Why don't Britons take skin cancer seriously?

Why don’t Britons take skin cancer seriously?

On a bank holiday Monday, if the sun shines, mad dogs and Englishmen forget the factor 30 and head to the park. At least – given the unreliable British weather – that’s the plan. Off come the tops, shoulders are bared: we aren’t in Tenerife, so why should we bother with suncream? Yet, by the end of the day, a large section of the population has the British “tan” – pink and sore.

But even though we love our bursts of sun after a long, cold winter – and exposure to sunlight is thought to increase the brain’s release of the ‘“feel good” hormone serotonin – the sting of that evening sunburn could last in a way that is insidious and even deadly.

According to figures from top cancer hospital the Royal Marsden, rates of malignant melanoma are rising faster than any other common cancer. Around 15,400 people are diagnosed a year. Over the last decade, the number of people diagnosed has increased by 50 per cent – ​​and experts think it’s set to rise further. Children of the 1960s and 70s are especially at risk having caught the package holiday era in their youth and not used suncream.

Melanoma is a serious form of skin cancer. While it is less common than basal cell carcinoma and squamous cell carcinoma, it’s more dangerous because of its ability to spread to other organs more rapidly if not treated at an early stage. The most common sign is the appearance of a mole or a change in an existing one. Hence people – especially those over 50 – should check their moles regularly and seek the advice of a GP or dermatologist if concerned.

“The highest risk factor for malignant melanoma is exposure to UV light,” says Dr Haytham Al-Rawi, consultant dermatologist and dermatological surgeon at Spire Little Aston Hospital in Birmingham. “Melanoma is caused when the pigment-producing cells, or melanocytes, in our skin mutate and become cancerous over time.”
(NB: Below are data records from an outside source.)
theorem reads_setVAt (g : Regs) (k : Nat) (d : Reg) (y : VReg) :
    (∀ j r, ¬(j = k ∧ r = d) → (g.setVAt k false d y).v j r = g.v j r) ∧ (∀ r, (g.setVAt k false d y).s r = g.s r) ∧
    (∀ u x, (g.setVAt k false d y).flag u x = g.flag u x) ∧ (g.setVAt k false d y).fpf = g.fpf := by
  have e : g.setVAt k false d y = g.modStrand k (fun st => { st with regs := st.regs.set d.toNat y d.isLt }) := by
    unfold Regs.setVAt; rw [if_neg (by simp)]
  have k1 : SameBut g (g.modStrand k (fun st => { st with regs := st.regs.set d.toNat y d.isLt })) (.strand k) [d] [] := by
    refine sameBut_modStrand (fun st => ⟨rfl, rfl, rfl, rfl, rfl, rfl, rfl, rfl⟩) (fun st n hn => ?_) (fun _ _ _ => rfl)
    have hne : d.toNat ≠ n.toNat := fun z => hn (by rw [BitVec.eq_of_toNat_eq z]; simp)
    simp [hne]
  rw [e]
  refine ⟨fun j r h => k1.v j r (fun z => h ⟨by cases z.1; rfl, by simpa using z.2⟩), fun r => k1.s r (by simp), fun u x => k1.flag u x (by simp), rfl⟩

theorem reads_setSAt (g : Regs) (d : Reg) (y : DWord) :
    (∀ j r, (g.setSAt false d y).v j r = g.v j r) ∧ (∀ r, r ≠ d → (g.setSAt false d y).s r = g.s r) ∧
    (∀ u x, (g.setSAt false d y).flag u x = g.flag u x) ∧ (g.setSAt false d y).fpf = g.fpf := by
  unfold Regs.setSAt
  split
  · exact ⟨fun _ _ => rfl, fun _ _ => rfl, fun _ _ => rfl, rfl⟩
  · rw [if_neg (by simp)]
    refine ⟨fun _ _ => rfl, fun r hr => ?_, fun u _ => by cases u <;> rfl, rfl⟩
    have hne : ¬d.toNat = r.toNat := fun z => hr (BitVec.eq_of_toNat_eq z).symm
    simp only [Regs.s]
    split
    · rfl
    · split
      · rfl
      · simp [hne]

theorem landed_cases (g : Regs) (w : Who) (l : PLoad) (v : Nat) : ∃ b : Bool, g.landed w l v false =
    if b = true then g.modAgent w (fun a => { a with loads := a.loads.filter (fun y => y.seq != l.seq) })
    else (g.modAgent w (fun a => { a with loads := a.loads.filter (fun y => y.seq != l.seq) })).writeLoaded w l.handler l.dst l.pair v :=
  ⟨_, rfl⟩

/-- What landing a load out of handler mode writes. -/
theorem reads_landed (g : Regs) (w : Who) (l : PLoad) (v : Nat) (hh : l.handler = false) :
    (∀ k r, ¬(w = .strand k ∧ (r = l.dst ∨ (l.pair = true ∧ r = regPlus l.dst 1))) → (g.landed w l v false).v k r = g.v k r) ∧
    (∀ r, ¬(w = .front ∧ r = l.dst) → (g.landed w l v false).s r = g.s r) ∧
    (∀ u f, (g.landed w l v false).flag u f = g.flag u f) ∧ (g.landed w l v false).fpf = g.fpf := by
  obtain ⟨q1, q2, q3, q4⟩ := reads_modAgent g w (fun a => { a with loads := a.loads.filter (fun y => y.seq != l.seq) }) (fun _ => rfl)
  obtain ⟨b, eb⟩ := landed_cases g w l v
  rw [eb]
  generalize g.modAgent w (fun a => { a with loads := a.loads.filter (fun y => y.seq != l.seq) }) = h at *
  split
  · exact ⟨fun k r _ => q1 k r, fun r _ => q2 r, q3, q4⟩
  · unfold Regs.writeLoaded
    have hb : ∀ d, banked l.handler d = false := by intro d; simp [banked, hh]
    cases w with
    | front =>
      obtain ⟨r1, r2, r3, r4⟩ := reads_setSAt h l.dst (BitVec.ofNat 64 v)
      simp only [hb]
      exact ⟨fun k r _ => (r1 k r).trans (q1 k r), fun r hr => (r2 r (fun z => hr ⟨by trivial, z⟩)).trans (q2 r), fun u f => (r3 u f).trans (q3 u f), r4.trans q4⟩
    | strand k =>
      obtain ⟨r1, r2, r3, r4⟩ := reads_setVAt h k l.dst ⟨BitVec.ofNat 32 v, .raw⟩
      simp only [hb]
      cases hp : l.pair with
      | false =>
        simp only [Bool.false_eq_true, if_false]
        refine ⟨fun j r hr => (r1 j r (fun z => hr ⟨by rw [z.1], .inl z.2⟩)).trans (q1 j r), fun r _ => (r2 r).trans (q2 r), fun u f => (r3 u f).trans (q3 u f), r4.trans q4⟩
      | true =>
        simp only [if_true]
        obtain ⟨z1, z2, z3, z4⟩ := reads_setVAt (h.setVAt k false l.dst ⟨BitVec.ofNat 32 v, .raw⟩) k (regPlus l.dst 1) ⟨BitVec.ofNat 32 (v / 2 ^ 32), .raw⟩
        refine ⟨fun j r hr => ?_, fun r _ => (z2 r).trans ((r2 r).trans (q2 r)), fun u f => (z3 u f).trans ((r3 u f).trans (q3 u f)), z4.trans (r4.trans q4)⟩
        exact (z1 j r (fun z => hr ⟨by rw [z.1], .inr ⟨by trivial, z.2⟩⟩)).trans ((r1 j r (fun z => hr ⟨by rw [z.1], .inl z.2⟩)).trans (q1 j r))

/-- The reads of the parts of a load change no byte. -/
theorem readParts_frame {s : State} {pav : Nat} {sc : Scope} {l : List (Loc × Nat)} (hq : (s.pav pav).wtq = []) :
    Byteless pav s (s.readParts pav sc l).1 := by
  induction l generalizing s with
  | nil => exact .refl pav s
  | cons z l ih =>
    obtain ⟨lo, n⟩ := z
    have h := byteless_readAt (s := s) (pav := pav) (l := lo) (n := n) (sc := sc) (fun _ => .inr hq)
    exact h.trans (ih (h.2.2 hq))

theorem agents_setVAt (g : Regs) (k : Nat) (b : Bool) (d : Reg) (y : VReg) :
    (∀ u, (g.setVAt k b d y).agent? u = g.agent? u) ∧ (g.setVAt k b d y).front = g.front ∧
    (g.setVAt k b d y).strands.map (fun st => st.ag) = g.strands.map (fun st => st.ag) := by
  unfold Regs.setVAt
  split
  · exact ⟨fun u => by cases u <;> rfl, rfl, rfl⟩
  · refine ⟨fun u => ?_, rfl, ?_⟩
    · cases u with
      | front => rfl
      | strand j =>
        simp only [Regs.agent?, strand?_modStrand g k j (fun st => { st with regs := st.regs.set d.toNat y d.isLt }) (fun _ => rfl)]
        split
        · cases g.strand? j <;> rfl
        · rfl
    · simp only [Regs.modStrand, modifyWhere, List.map_map]
      refine List.map_congr_left (fun st _ => ?_)
      simp only [Function.comp_apply]; split <;> rfl

theorem agents_setSAt (g : Regs) (b : Bool) (d : Reg) (y : DWord) :
    (∀ u, (g.setSAt b d y).agent? u = g.agent? u) ∧ (g.setSAt b d y).front.ag = g.front.ag ∧ (g.setSAt b d y).strands = g.strands := by
  unfold Regs.setSAt
  split
  · exact ⟨fun _ => rfl, rfl, rfl⟩
  · split
    · exact ⟨fun u => by cases u <;> rfl, rfl, rfl⟩
    · exact ⟨fun u => by cases u <;> rfl, rfl, rfl⟩

/-- A write of a load's destination changes no agent. -/
theorem agents_writeLoaded (g : Regs) (w : Who) (h : Bool) (d : Reg) (pr : Bool) (v : Nat) :
    (∀ u, (g.writeLoaded w h d pr v).agent? u = g.agent? u) ∧ (g.writeLoaded w h d pr v).front.ag = g.front.ag ∧
    (g.writeLoaded w h d pr v).strands.map (fun st => st.ag) = g.strands.map (fun st => st.ag) := by
  unfold Regs.writeLoaded
  cases w with
  | front =>
    obtain ⟨a, b, c⟩ := agents_setSAt g (banked h d) d (BitVec.ofNat 64 v)
    exact ⟨a, b, by simp only; rw [c]⟩
  | strand k =>
    simp only
    split
    · obtain ⟨a, b, c⟩ := agents_setVAt g k (banked h d) d ⟨BitVec.ofNat 32 v, .raw⟩
      obtain ⟨a2, b2, c2⟩ := agents_setVAt (g.setVAt k (banked h d) d ⟨BitVec.ofNat 32 v, .raw⟩) k (banked h (regPlus d 1)) (regPlus d 1)
        ⟨BitVec.ofNat 32 (v / 2 ^ 32), .raw⟩
      exact ⟨fun u => (a2 u).trans (a u), by rw [b2, b], c2.trans c⟩
    · obtain ⟨a, b, c⟩ := agents_setVAt g k (banked h d) d ⟨BitVec.ofNat 32 v, .raw⟩
      exact ⟨a, by rw [b], c⟩

theorem quiet_landed {p : Plot} {w : Who} {l : PLoad} {v : Nat} (hz : Quiet p) :
    Quiet (p.modRegs (fun g => g.landed w l v false)) ∧ (p.regs.landed w l v false).front.ag.phase = p.regs.front.ag.phase := by
  have h1 := quiet_modAgent (w := w) (f := fun a => { a with loads := a.loads.filter (fun y => y.seq != l.seq) }) hz (fun _ => ⟨rfl, rfl⟩) (fun _ => rfl)
  have h2 := front_modAgent (g := p.regs) (w := w) (f := fun a => { a with loads := a.loads.filter (fun y => y.seq != l.seq) }) (fun _ => rfl)
  simp only [Plot.modRegs] at h1 ⊢
  obtain ⟨b, eb⟩ := landed_cases p.regs w l v
  rw [eb]
  generalize p.regs.modAgent w (fun a => { a with loads := a.loads.filter (fun y => y.seq != l.seq) }) = h at *
  split
  · exact ⟨h1, h2⟩
  · obtain ⟨a, b, c⟩ := agents_writeLoaded h w l.handler l.dst l.pair v
    refine ⟨⟨fun u z hu => h1.mchk u z ?_, fun st hst => ?_⟩, ?_⟩
    · exact (a u).symm.trans hu
    · have : st.ag ∈ h.strands.map (fun st => st.ag) := c ▸ List.mem_map.2 ⟨st, hst, rfl⟩
      obtain ⟨y, hy, e⟩ := List.mem_map.1 this
      rw [← e]; exact h1.gathered y hy
    · rw [b]; exact h2

end Sys2Proof.Machine
end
One explanation for the rise in statistics, says Dr Al-Rawi, is greater awareness: people see a doctor earlier than in the past. That’s the good news. But most of the increase is down to a rise in disease, due to holidays at home and abroad, and sun-bed use. Melanoma diagnoses are particularly high amongst the sun-worshippers of the Seventies and Eighties, when to look “brown” was a sign of affluence and health. “To a certain extent, the problem has been ‘stored up’ from those days,” says Dr Al-Rawi. “When people sat in the sun covered in olive oil, it was the worst thing they could do. My patients tell me ‘I haven’t been in the sun for years’ but they don’t realize the cumulative effect.”

In some ways, says Dr Al-Rawi, we are “more guilty” at home. “Even on cloudy days, there is UV light,” he says. “Some of my friends were out on Easter weekend – those first warm few days of the year. Even though it was barely 20 degrees, they got burnt. We need to be more vigilant, even when playing golf, or gardening.”
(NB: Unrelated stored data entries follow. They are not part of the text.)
-- ==== Sys2Proof/Laws/Shared.lean ====
section
/-! SUPPORT. What each shared operation answers where the checks of its kind of word pass, and the frames of the operations under packets, commands
and copies. -/

namespace Sys2Proof.Machine
open Sys2Proof

theorem plots_modPav (s : State) (n : Nat) (f : Pavilion → Pavilion) : (s.modPav n f).plots = s.plots := by
  obtain ⟨l, e⟩ := modPav_rest s n f; rw [e]

theorem ids_modPav (s : State) (n : Nat) (f : Pavilion → Pavilion) : (s.modPav n f).ids = s.ids := by
  obtain ⟨l, e⟩ := modPav_rest s n f; rw [e]

theorem plots_claim (pav c : Nat) (l : List Nat) : ∀ s : State, (s.claimTiles pav c l).plots = s.plots := by
  induction l with
  | nil => intro s; rfl
  | cons k l ih =>
    intro s
    refine (ih (s.setPhysTile pav k (if (s.physTile pav k).ctx = some c then s.physTile pav k else ⟨some c, [], []⟩))).trans ?_
    exact plots_modPav ..

theorem plots_claimPart (s : State) (pav c : Nat) : (s.claimPart pav c).plots = s.plots := by
  unfold State.claimPart
  split
  · rfl
  · rw [plots_modPav]

/-- Joining an entry without a yield changes no strand that has none. -/
theorem join_fresh {g : Regs} (k : Nat) (hg : ∀ st ∈ g.strands, st.ag.yieldNext = false) :
    let h := g.join k false
    h.strands = g.strands ∧ h.front = g.front ∧ h.banks = g.banks ∧ h.fpf = g.fpf := by
  obtain ⟨h, hh, h1, h2, h3, h4⟩ := join_fields g k false
  refine ⟨h1.trans ?_, h2.trans ?_, h3.trans ?_, h4.trans ?_⟩ <;> rcases hh with rfl | rfl <;> try rfl
  simp only [Regs.modAgent, Regs.modStrand, modifyWhere]
  rw [List.map_congr_left (g := id), List.map_id]
  intro st hst
  have e : ({ st.ag with yieldNext := false } : Agent) = st.ag := by rw [← hg st hst]
  split
  · simp only [e, id]
  · rfl

theorem join_all (l : List Strand) (g : Regs) (hg : ∀ st ∈ g.strands, st.ag.yieldNext = false) :
    let h := l.foldl (fun g st => g.join st.key false) g
    h.strands = g.strands ∧ h.front = g.front ∧ h.banks = g.banks ∧ h.fpf = g.fpf := by
  induction l generalizing g with
  | nil => exact ⟨rfl, rfl, rfl, rfl⟩
  | cons st l ih =>
    obtain ⟨a, b, c, d⟩ := join_fresh st.key hg
    obtain ⟨e, f, k, m⟩ := ih (g.join st.key false) (by rw [a]; exact hg)
    exact ⟨e.trans a, f.trans b, k.trans c, m.trans d⟩

theorem find_range (n k : Nat) (f : Nat → Strand) (hf : ∀ i, (f i).key = i) (hk : k < n) :
    ((List.range n).map f).find? (fun st => st.key == k) = some (f k) := by
  rw [List.find?_map]
  have e : (fun st : Strand => st.key == k) ∘ f = fun i => i == k := by funext i; simp [hf]
  rw [e]
  have : (List.range n).find? (fun i => i == k) = some k := by
    rw [List.find?_range_eq_some]
    simp [hk]; intro j hj; omega
  rw [this]; rfl

theorem ctxs_modPav (s : State) (n : Nat) (f : Pavilion → Pavilion) : (s.modPav n f).ctxs = s.ctxs := by
  obtain ⟨l, e⟩ := modPav_rest s n f; rw [e]

theorem ctxs_lookup (s : State) (a b c : Nat) (x : AtcEntry × State) (h : s.lookup a b c = some x) : x.2.ctxs = s.ctxs := by
  unfold State.lookup at h
  split at h
  · injection h with h; subst h; exact ctxs_modPav ..
  · split at h
    · injection h with h; subst h; exact ctxs_modPav ..
    · split at h
      · injection h with h; subst h; exact ctxs_modPav ..
      · cases h

theorem ctxs_translate (s : State) (a b c d : Nat) (w : Bool) : (s.translate a b c d w).2.ctxs = s.ctxs := by
  unfold State.translate
  split
  · rename_i e s1 h
    have hl := ctxs_lookup s _ _ _ _ h
    split <;> split <;> exact hl
  · split <;> rfl

theorem ctxs_drainWhere (s : State) (n : Nat) (p : WtEntry → Bool) : (s.drainWhere n p).ctxs = s.ctxs := by
  unfold State.drainWhere
  have key : ∀ (l : List WtEntry) (s : State), (l.foldl (fun s e => s.l2Write e.addr e.data) s).ctxs = s.ctxs := by
    intro l
    induction l with
    | nil => intro s; rfl
    | cons e l ih =>
      intro s
      rw [List.foldl_cons, ih]
      obtain ⟨d, l', b', e'⟩ := l2Write_rest s e.addr e.data
      rw [e']
  simp only
  rw [key, ctxs_modPav]

theorem ctxs_l2Write (s : State) (a : Nat) (d : List Byte) : (s.l2Write a d).ctxs = s.ctxs := by
  obtain ⟨d', l', b', e'⟩ := l2Write_rest s a d
  rw [e']

theorem ctxs_engineWrite (s : State) (a : Nat) (l : Loc) (d : List Byte) : (s.engineWrite a l d).ctxs = s.ctxs := by
  have key : ∀ lo hi, ((((s.drainWhere a (fun e => e.within lo hi)).l2Write l.addr d).modPav a
      (fun v => { v with l1 := v.l1.filter (fun x => !(decide (lo ≤ x.addr) && decide (x.addr ≤ hi))) })).ctxs) = s.ctxs := by
    intro lo hi; rw [ctxs_modPav, ctxs_l2Write, ctxs_drainWhere]
  unfold State.engineWrite
  split
  · exact key ..
  · exact key ..
  · rfl

theorem ctxs_spend (s : State) (i : Fin 6) (k n : Nat) : (s.spend i k n).2.ctxs = s.ctxs := by
  unfold State.spend; simp only; split <;> rfl

theorem ctxs_dma (s : State) (w : Bool) (l : List (Loc × Nat)) : (s.dma w l).2.ctxs = s.ctxs := by
  unfold State.dma
  simp only; split
  · rfl
  · exact ctxs_spend ..

theorem ctxs_askAts (s : State) (a b c : Nat) (w : Bool) : (s.askAts a b c w).ctxs = s.ctxs := by
  unfold State.askAts
  split
  · rfl
  · split
    · rfl
    · have h := ctxs_spend s 2 0 1
      split <;> (rename_i s1 e; rw [e] at h; exact h)

theorem ctxs_sendHeld (l : List PageGroup) : ∀ s : State, (s.sendHeld l).ctxs = s.ctxs := by
  induction l with
  | nil => intro s; rfl
  | cons g l ih =>
    intro s
    unfold State.sendHeld
    split
    · rw [ih]; rfl
    · rfl

theorem ctxs_askPage (s : State) (c : Nat) (n : PageNeed) : (s.askPage c n).ctxs = s.ctxs := by
  unfold State.askPage
  split
  · rfl
  · exact ctxs_sendHeld _ _

theorem find_modifyWhere_eq {α : Type} (c : α → Bool) (f : α → α) (hf : ∀ x, c (f x) = c x) (l : List α) :
    (modifyWhere c f l).find? c = (l.find? c).map f := by
  induction l with
  | nil => rfl
  | cons y l ih =>
    simp only [modifyWhere, List.map_cons] at *
    by_cases h : c y
    · simp [h, hf]
    · simp [h, ih]

theorem ctx_modCtx (s : State) (n : Nat) (f : Context → Context) (hf : ∀ c, (f c).slot = c.slot) :
    (s.modCtx n f).ctx? n = (s.ctx? n).map f :=
  find_modifyWhere_eq _ _ (fun x => by simp only [hf]) _

theorem queue_keep {s t : State} {c q : Nat} (f : Context → Context) (h : t.ctx? c = (s.ctx? c).map f) (hf : ∀ x, (f x).queues = x.queues) :
    t.queue? c q = s.queue? c q := by
  unfold State.queue?; rw [h]
  cases s.ctx? c with
  | none => rfl
  | some x => simp [hf]

theorem queue_same {s t : State} {c q : Nat} (h : t.ctxs = s.ctxs) : t.queue? c q = s.queue? c q := by
  unfold State.queue? State.ctx?; rw [h]

theorem queue_flush (c q : Nat) (n : Nat) : ∀ s : State, (s.flushRecords c n).queue? c q = s.queue? c q := by
  induction n with
  | zero => intro s; rfl
  | succ n ih =>
    intro s
    unfold State.flushRecords
    split
    · rfl
    · rename_i x hx
      split
      · rfl
      · rename_i r rest _
        have ht := ctxs_translate s gatehousePav x.pasid (x.elog.toNat + 32 * (x.records % 64)) 32 true
        have lost : ∀ s1 : State, s1.ctxs = s.ctxs →
            ((({ s1 with xl := s1.xl.forget x.pasid (pageOf (x.elog.toNat + 32 * (x.records % 64))) } : State).modCtx c
              (fun c => { c with pending := rest })).flushRecords c n).queue? c q = s.queue? c q := by
          intro s1 h1
          rw [ih]
          refine queue_keep (fun c => { c with pending := rest }) ?_ (fun _ => rfl)
          rw [ctx_modCtx]
          · unfold State.ctx?; exact congrArg _ (congrArg _ h1)
          · exact fun _ => rfl
        simp only
        split
        · exact lost s rfl
        · split
          · rename_i l s1 h
            rw [h] at ht
            have hd := ctxs_dma s1 true [(l, 32)]
            split
            · rename_i s2 e
              rw [e] at hd
              exact queue_same (hd.trans ht)
            · rename_i s2 e
              rw [e] at hd
              rw [ih]
              refine queue_keep (fun c => { c with pending := rest, records := c.records + 1 }) ?_ (fun _ => rfl)
              show ((s2.engineWrite gatehousePav l r).modCtx c (fun c => { c with pending := rest, records := c.records + 1 })).ctx? c = _
              rw [ctx_modCtx]
              · unfold State.ctx?; rw [ctxs_engineWrite, show s2.ctxs = s.ctxs from hd.trans ht]
              · exact fun _ => rfl
          · rename_i s1 h
            rw [h] at ht
            exact queue_same ((ctxs_askAts ..).trans ht)
          · rename_i s1 h
            rw [h] at ht
            split
            · exact lost s1 ht
            · exact queue_same ((ctxs_askPage ..).trans ht)
          · rename_i z s1 _ _ _ h
            rw [h] at ht
            exact lost s1 ht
Julia Newton-Bishop, professor of dermatology at the University of Leeds, agrees. “Pale-skinned people, whether they get burned in the garden at home or abroad, are most at risk,” she says. “And that includes many people in the UK.” (Australia, peopled by pale-skinned emigrants, has the highest melanoma rates in the world, despite the high profile Slip, Slap, Slop skin cancer campaigns of the Eighties.)

Newton-Bishop points out that it’s the “intermittency” that’s key – if you don’t have much sun then expose yourself suddenly, even for a short time – as we Brits are wont to do, it can be dangerous. And a “burn” is not only a blister or peeling. Going “pink”, which people think is normal at the start of the summer, is still a burn. This is more dangerous than living in a hotter country, where you gain a gradual tan.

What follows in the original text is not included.